»»

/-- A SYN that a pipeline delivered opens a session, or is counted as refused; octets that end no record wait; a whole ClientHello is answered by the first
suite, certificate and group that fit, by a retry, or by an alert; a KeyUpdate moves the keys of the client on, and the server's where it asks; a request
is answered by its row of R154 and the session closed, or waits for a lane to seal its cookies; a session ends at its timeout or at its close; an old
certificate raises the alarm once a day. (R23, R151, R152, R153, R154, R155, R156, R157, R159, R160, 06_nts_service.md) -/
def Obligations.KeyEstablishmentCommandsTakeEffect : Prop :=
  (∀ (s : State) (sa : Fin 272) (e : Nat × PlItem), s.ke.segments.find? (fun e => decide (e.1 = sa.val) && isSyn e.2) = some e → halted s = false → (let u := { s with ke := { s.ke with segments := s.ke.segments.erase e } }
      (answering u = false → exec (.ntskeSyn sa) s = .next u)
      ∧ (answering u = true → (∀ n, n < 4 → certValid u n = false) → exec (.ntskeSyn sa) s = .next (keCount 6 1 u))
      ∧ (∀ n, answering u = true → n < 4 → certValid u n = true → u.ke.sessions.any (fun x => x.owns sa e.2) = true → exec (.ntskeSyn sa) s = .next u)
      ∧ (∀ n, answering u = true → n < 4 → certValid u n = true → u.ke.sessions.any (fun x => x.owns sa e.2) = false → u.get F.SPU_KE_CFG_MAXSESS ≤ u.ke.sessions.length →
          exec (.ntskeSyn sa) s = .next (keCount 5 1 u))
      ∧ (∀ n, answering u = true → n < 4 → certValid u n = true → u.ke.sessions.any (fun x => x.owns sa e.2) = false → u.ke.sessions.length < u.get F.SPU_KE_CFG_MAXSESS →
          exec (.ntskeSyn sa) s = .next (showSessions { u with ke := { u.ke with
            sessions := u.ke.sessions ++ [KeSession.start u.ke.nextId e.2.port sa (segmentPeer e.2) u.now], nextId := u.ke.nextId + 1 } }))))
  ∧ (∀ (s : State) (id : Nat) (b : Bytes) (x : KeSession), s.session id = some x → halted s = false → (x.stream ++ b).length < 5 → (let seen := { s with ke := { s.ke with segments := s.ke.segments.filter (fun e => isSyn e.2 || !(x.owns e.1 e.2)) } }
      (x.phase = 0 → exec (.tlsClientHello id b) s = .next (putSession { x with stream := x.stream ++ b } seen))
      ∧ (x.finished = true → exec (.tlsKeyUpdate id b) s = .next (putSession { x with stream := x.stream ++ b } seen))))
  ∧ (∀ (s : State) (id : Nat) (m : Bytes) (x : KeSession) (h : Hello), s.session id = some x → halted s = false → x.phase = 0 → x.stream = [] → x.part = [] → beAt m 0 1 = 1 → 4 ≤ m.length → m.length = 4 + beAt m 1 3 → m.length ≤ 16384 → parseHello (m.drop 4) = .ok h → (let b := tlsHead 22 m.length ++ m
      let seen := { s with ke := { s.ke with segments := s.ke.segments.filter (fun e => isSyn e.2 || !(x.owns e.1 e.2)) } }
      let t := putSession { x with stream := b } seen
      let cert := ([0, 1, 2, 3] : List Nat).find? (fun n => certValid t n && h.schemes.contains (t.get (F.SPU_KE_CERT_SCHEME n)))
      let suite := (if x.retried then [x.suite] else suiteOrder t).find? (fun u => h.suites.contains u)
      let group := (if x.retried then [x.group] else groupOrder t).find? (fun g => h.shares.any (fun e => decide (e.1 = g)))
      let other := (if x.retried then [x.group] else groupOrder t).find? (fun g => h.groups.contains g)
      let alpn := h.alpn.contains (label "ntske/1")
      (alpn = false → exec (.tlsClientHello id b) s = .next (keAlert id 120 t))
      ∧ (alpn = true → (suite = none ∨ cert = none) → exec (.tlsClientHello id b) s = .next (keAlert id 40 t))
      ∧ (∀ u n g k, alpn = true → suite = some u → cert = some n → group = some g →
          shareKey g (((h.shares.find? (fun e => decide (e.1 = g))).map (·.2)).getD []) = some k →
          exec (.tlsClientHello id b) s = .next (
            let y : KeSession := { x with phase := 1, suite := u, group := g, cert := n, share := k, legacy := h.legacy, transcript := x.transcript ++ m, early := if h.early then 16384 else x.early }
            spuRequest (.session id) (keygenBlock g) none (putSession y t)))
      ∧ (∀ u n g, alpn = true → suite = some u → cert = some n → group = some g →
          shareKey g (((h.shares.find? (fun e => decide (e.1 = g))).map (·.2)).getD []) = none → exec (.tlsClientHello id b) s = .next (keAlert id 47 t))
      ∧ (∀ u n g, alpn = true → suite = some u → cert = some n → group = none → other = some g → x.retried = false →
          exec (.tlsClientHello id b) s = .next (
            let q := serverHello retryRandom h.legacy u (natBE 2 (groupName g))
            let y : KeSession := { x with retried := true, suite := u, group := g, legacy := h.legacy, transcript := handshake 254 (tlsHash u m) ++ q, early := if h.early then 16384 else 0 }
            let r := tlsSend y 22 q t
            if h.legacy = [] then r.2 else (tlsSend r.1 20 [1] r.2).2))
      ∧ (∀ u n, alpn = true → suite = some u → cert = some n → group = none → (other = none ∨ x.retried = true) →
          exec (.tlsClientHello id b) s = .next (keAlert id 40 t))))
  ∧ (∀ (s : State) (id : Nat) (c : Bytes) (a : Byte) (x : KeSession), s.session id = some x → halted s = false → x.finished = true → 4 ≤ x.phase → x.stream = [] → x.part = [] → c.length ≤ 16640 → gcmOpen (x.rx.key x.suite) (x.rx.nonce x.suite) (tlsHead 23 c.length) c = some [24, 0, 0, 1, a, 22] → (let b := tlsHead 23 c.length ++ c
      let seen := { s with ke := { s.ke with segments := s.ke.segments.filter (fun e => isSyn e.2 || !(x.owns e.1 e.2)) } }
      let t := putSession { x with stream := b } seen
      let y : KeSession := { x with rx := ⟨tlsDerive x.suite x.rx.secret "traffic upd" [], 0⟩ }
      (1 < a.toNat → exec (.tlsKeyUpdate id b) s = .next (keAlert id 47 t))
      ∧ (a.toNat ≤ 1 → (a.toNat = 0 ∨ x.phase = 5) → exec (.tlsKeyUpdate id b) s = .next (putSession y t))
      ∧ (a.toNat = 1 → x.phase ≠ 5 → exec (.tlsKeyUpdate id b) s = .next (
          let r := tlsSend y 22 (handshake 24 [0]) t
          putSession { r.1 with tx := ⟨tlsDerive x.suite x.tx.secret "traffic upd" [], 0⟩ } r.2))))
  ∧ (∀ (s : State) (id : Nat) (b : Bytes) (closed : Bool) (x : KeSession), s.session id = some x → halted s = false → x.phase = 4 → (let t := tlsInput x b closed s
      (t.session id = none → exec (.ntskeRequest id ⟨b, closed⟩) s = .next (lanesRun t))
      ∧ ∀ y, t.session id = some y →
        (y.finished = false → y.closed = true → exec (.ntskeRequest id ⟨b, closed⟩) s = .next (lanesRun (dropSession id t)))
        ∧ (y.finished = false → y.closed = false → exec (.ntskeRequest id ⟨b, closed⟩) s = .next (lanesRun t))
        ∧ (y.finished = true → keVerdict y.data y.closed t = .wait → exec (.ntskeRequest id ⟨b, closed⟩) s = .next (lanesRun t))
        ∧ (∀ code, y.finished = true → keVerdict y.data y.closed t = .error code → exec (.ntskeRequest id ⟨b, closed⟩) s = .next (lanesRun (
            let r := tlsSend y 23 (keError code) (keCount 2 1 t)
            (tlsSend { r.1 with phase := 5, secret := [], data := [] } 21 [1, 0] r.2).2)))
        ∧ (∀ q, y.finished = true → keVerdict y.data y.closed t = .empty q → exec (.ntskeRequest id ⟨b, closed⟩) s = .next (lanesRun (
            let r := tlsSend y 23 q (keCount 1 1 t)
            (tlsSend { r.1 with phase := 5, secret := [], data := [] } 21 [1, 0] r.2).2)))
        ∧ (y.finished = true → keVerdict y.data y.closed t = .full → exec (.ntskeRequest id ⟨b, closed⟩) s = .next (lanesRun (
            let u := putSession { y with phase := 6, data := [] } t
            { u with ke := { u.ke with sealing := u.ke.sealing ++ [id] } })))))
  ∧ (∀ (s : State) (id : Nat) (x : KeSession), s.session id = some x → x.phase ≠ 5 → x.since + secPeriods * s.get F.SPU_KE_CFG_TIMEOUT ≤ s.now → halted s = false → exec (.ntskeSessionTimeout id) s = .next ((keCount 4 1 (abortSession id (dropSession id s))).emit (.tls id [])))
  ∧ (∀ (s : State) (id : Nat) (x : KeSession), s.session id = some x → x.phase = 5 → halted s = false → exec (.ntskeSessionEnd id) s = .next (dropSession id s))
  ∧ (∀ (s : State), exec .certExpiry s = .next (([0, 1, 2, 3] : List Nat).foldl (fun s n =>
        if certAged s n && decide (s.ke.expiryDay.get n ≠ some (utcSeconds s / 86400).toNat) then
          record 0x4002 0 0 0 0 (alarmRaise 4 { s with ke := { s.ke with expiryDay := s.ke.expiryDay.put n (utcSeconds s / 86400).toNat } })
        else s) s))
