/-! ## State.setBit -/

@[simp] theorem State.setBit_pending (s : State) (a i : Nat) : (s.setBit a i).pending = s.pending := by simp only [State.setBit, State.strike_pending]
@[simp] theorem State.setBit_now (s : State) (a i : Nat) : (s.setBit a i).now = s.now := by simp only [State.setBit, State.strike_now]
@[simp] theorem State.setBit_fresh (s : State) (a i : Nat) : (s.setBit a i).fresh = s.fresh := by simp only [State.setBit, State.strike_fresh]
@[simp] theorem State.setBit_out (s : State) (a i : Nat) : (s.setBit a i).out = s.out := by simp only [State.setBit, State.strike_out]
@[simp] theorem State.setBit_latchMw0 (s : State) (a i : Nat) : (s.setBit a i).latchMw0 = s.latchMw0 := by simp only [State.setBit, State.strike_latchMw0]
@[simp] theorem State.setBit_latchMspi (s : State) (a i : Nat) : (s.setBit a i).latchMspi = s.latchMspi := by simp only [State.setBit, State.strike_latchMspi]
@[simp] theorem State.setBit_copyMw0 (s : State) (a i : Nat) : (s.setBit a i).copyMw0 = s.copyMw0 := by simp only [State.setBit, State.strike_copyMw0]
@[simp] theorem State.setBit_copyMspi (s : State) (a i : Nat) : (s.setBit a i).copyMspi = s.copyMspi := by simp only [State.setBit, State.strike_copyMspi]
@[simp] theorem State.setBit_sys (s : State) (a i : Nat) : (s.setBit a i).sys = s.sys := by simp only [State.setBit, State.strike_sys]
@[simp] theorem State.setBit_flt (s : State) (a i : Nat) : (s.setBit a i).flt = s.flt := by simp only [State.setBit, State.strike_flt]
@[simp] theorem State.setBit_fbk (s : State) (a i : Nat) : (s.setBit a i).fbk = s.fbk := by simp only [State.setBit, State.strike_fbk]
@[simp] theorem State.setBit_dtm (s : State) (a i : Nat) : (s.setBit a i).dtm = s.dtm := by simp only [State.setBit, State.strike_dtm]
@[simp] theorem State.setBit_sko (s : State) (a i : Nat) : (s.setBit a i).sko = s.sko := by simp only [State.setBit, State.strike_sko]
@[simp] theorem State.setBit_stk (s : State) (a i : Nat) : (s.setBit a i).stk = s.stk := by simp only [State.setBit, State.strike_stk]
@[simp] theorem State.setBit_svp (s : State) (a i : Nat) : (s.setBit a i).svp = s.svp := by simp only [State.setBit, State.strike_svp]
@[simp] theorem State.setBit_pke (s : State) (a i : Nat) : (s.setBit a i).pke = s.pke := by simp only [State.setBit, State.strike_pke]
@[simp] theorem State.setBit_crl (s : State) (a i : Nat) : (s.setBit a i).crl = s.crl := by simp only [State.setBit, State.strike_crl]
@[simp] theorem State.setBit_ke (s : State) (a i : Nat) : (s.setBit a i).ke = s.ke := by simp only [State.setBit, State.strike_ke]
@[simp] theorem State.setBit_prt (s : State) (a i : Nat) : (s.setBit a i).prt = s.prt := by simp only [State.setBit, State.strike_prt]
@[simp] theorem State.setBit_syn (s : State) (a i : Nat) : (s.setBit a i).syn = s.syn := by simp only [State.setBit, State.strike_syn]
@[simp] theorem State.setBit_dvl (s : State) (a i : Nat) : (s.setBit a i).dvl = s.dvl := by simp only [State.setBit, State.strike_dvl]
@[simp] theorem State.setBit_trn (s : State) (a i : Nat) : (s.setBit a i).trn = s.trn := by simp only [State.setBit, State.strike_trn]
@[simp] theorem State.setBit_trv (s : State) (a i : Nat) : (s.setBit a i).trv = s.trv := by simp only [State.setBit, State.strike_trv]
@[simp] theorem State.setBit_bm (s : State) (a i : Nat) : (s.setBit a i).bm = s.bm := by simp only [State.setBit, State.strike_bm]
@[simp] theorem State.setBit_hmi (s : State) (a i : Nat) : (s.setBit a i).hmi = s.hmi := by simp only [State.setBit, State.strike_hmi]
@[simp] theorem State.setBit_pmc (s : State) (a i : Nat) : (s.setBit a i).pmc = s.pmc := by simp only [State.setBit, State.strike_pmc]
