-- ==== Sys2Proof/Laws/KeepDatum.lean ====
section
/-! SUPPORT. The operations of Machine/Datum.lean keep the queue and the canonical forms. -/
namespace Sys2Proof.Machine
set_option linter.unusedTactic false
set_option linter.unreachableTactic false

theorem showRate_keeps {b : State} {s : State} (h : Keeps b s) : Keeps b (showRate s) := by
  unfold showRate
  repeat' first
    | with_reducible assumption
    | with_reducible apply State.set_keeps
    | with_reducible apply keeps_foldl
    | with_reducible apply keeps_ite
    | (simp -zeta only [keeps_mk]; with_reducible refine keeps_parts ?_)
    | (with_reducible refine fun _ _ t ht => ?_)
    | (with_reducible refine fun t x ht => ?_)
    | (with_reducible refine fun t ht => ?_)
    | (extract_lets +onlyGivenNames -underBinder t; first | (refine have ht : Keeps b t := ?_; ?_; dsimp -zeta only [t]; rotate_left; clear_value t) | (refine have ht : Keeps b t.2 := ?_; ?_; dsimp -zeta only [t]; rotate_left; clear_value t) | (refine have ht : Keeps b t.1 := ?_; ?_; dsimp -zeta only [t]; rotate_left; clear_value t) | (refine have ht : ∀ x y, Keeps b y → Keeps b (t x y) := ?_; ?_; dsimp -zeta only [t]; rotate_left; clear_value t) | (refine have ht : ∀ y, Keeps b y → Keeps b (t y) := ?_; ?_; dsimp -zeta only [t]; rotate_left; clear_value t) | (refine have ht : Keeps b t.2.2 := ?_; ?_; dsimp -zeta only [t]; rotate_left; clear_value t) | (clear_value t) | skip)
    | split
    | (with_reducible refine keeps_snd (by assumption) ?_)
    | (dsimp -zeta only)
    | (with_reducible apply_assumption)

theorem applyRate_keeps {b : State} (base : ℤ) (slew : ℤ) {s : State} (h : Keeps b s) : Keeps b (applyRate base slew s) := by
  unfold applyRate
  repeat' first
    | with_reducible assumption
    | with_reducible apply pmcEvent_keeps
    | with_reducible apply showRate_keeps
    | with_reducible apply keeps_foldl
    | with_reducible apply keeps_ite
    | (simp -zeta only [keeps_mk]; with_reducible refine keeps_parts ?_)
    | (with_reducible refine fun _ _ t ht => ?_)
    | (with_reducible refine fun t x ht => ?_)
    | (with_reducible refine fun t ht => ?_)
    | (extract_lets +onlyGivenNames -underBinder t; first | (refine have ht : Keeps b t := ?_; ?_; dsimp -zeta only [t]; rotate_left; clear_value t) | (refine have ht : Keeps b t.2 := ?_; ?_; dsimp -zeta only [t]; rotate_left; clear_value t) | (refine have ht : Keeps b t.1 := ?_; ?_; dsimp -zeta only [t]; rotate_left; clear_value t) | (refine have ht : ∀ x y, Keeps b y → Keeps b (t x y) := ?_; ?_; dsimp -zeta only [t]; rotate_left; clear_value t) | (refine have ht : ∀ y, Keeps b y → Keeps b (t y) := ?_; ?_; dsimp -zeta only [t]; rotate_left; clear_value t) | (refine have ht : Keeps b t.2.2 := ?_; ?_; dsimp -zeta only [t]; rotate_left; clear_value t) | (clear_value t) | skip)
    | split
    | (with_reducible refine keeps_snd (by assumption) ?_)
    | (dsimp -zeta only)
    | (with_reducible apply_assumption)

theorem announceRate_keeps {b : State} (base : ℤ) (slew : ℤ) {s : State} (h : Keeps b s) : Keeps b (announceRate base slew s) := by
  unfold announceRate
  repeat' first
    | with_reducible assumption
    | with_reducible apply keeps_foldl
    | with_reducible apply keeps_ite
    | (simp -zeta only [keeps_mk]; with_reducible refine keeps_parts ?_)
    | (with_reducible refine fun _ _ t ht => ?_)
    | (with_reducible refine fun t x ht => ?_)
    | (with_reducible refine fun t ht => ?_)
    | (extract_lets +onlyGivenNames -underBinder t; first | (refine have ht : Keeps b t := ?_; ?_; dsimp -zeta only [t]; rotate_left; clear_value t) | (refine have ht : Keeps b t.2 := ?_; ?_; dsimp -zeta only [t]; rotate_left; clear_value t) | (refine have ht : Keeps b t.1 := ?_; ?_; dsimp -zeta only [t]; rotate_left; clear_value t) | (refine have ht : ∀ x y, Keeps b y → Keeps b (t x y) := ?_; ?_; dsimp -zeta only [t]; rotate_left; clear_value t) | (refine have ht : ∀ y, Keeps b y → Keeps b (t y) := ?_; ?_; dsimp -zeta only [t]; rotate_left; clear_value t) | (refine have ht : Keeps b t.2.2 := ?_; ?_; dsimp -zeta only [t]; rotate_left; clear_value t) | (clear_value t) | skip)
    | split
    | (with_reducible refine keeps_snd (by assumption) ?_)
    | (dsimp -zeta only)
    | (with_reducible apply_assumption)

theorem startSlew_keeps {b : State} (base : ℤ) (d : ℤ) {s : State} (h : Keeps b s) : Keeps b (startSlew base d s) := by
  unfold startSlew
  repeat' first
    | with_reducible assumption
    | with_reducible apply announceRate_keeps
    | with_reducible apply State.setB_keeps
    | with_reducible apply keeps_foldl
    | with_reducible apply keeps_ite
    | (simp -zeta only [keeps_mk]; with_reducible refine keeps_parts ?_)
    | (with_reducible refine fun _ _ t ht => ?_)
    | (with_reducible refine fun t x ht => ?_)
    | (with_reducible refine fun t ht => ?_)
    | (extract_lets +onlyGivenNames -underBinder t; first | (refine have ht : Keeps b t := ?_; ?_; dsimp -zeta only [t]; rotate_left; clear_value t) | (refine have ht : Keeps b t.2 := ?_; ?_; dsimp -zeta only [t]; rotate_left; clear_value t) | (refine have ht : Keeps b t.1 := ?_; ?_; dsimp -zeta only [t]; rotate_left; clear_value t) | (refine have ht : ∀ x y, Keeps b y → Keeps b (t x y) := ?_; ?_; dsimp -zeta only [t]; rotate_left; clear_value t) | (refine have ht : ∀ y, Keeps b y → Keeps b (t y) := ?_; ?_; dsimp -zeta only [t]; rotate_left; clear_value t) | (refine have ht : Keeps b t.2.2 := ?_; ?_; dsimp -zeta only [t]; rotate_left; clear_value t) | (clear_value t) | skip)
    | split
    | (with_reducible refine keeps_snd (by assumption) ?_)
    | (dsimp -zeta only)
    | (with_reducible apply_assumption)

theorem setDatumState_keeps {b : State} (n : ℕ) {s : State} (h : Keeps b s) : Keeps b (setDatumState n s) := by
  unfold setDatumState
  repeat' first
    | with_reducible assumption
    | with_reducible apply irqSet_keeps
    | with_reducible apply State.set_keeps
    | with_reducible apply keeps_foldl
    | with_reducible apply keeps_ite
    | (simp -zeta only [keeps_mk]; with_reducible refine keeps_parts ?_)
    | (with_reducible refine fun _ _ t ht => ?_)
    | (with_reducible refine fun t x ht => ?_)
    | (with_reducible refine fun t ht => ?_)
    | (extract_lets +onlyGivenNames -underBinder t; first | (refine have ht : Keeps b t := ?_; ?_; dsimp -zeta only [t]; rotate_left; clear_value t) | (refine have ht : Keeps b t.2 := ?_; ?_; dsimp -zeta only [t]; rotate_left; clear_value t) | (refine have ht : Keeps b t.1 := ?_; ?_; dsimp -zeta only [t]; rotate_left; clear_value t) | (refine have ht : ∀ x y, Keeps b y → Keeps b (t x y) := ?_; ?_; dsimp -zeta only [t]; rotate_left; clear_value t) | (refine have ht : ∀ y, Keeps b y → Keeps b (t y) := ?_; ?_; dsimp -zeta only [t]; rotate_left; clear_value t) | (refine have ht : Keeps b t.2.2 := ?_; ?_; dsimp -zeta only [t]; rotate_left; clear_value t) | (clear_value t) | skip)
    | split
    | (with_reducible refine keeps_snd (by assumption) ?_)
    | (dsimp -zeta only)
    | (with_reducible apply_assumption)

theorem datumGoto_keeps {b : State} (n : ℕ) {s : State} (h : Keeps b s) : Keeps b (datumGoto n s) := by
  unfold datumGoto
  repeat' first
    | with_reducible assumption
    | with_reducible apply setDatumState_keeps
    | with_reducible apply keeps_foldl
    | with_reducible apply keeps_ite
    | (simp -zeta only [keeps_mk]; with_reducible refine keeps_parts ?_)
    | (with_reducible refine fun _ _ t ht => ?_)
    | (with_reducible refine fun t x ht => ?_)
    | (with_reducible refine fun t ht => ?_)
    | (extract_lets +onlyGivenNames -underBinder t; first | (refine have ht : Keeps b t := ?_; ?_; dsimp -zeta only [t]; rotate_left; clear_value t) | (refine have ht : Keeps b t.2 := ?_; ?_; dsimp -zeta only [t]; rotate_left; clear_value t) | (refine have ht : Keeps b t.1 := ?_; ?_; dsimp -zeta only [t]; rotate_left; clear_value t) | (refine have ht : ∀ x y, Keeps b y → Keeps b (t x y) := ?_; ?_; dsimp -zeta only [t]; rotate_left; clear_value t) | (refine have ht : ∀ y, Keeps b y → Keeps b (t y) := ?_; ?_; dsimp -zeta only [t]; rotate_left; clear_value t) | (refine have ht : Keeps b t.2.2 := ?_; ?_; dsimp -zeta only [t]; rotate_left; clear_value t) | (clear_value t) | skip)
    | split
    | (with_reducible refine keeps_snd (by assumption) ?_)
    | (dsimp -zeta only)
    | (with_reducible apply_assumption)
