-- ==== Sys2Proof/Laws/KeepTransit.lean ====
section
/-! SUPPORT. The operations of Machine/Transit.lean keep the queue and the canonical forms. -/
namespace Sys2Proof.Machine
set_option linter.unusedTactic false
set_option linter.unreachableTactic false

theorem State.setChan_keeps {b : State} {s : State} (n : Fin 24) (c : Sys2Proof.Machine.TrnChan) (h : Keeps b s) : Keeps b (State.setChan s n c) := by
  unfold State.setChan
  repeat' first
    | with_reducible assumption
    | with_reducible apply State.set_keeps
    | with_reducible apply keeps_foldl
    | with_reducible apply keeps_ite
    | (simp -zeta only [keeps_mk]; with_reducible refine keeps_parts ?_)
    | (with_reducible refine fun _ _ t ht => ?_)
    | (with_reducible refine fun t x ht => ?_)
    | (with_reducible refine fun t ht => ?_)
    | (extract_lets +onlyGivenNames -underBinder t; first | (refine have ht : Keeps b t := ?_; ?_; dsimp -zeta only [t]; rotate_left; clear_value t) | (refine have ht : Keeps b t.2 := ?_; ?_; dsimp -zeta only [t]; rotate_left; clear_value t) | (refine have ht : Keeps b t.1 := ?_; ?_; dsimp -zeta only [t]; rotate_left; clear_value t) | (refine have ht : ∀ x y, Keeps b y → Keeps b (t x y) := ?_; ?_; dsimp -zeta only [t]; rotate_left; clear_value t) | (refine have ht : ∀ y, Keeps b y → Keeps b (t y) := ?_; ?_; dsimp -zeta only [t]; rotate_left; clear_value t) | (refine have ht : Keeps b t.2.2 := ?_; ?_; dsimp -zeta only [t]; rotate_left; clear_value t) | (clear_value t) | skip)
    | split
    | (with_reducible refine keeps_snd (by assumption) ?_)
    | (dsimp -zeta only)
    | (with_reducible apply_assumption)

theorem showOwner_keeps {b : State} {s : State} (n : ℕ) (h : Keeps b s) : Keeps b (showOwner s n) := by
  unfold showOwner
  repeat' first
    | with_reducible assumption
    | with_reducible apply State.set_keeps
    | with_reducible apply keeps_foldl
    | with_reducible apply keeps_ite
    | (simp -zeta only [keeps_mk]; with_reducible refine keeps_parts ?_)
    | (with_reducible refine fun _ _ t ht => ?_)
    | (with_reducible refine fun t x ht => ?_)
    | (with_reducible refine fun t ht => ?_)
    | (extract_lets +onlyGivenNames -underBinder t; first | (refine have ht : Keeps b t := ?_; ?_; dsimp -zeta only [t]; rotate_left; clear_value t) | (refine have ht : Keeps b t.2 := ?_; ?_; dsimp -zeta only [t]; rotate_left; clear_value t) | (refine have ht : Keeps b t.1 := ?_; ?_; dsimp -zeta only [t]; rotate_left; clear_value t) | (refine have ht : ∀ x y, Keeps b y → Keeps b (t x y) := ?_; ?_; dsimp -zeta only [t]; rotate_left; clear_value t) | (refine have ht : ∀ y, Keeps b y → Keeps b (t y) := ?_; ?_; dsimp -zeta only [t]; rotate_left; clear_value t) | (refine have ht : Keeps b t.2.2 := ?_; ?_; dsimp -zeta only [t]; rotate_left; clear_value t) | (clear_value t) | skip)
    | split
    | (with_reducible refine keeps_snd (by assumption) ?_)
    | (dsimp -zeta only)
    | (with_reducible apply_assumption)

««

# [WHAT IS NEEDED]
The listing above holds a line with "(keCount 6 1 u))" and a line with "u.get F.SPU_KE_CFG_MAXSESS →". Print the stretch from the first through the second, exactly and alone.

# [ANSWER TO THIS EXERCISE]
      ∧ (answering u = true → (∀ n, n < 4 → certValid u n = false) → exec (.ntskeSyn sa) s = .next (keCount 6 1 u))
      ∧ (∀ n, answering u = true → n < 4 → certValid u n = true → u.ke.sessions.any (fun x => x.owns sa e.2) = true → exec (.ntskeSyn sa) s = .next u)
      ∧ (∀ n, answering u = true → n < 4 → certValid u n = true → u.ke.sessions.any (fun x => x.owns sa e.2) = false → u.get F.SPU_KE_CFG_MAXSESS ≤ u.ke.sessions.length →
          exec (.ntskeSyn sa) s = .next (keCount 5 1 u))
      ∧ (∀ n, answering u = true → n < 4 → certValid u n = true → u.ke.sessions.any (fun x => x.owns sa e.2) = false → u.ke.sessions.length < u.get F.SPU_KE_CFG_MAXSESS →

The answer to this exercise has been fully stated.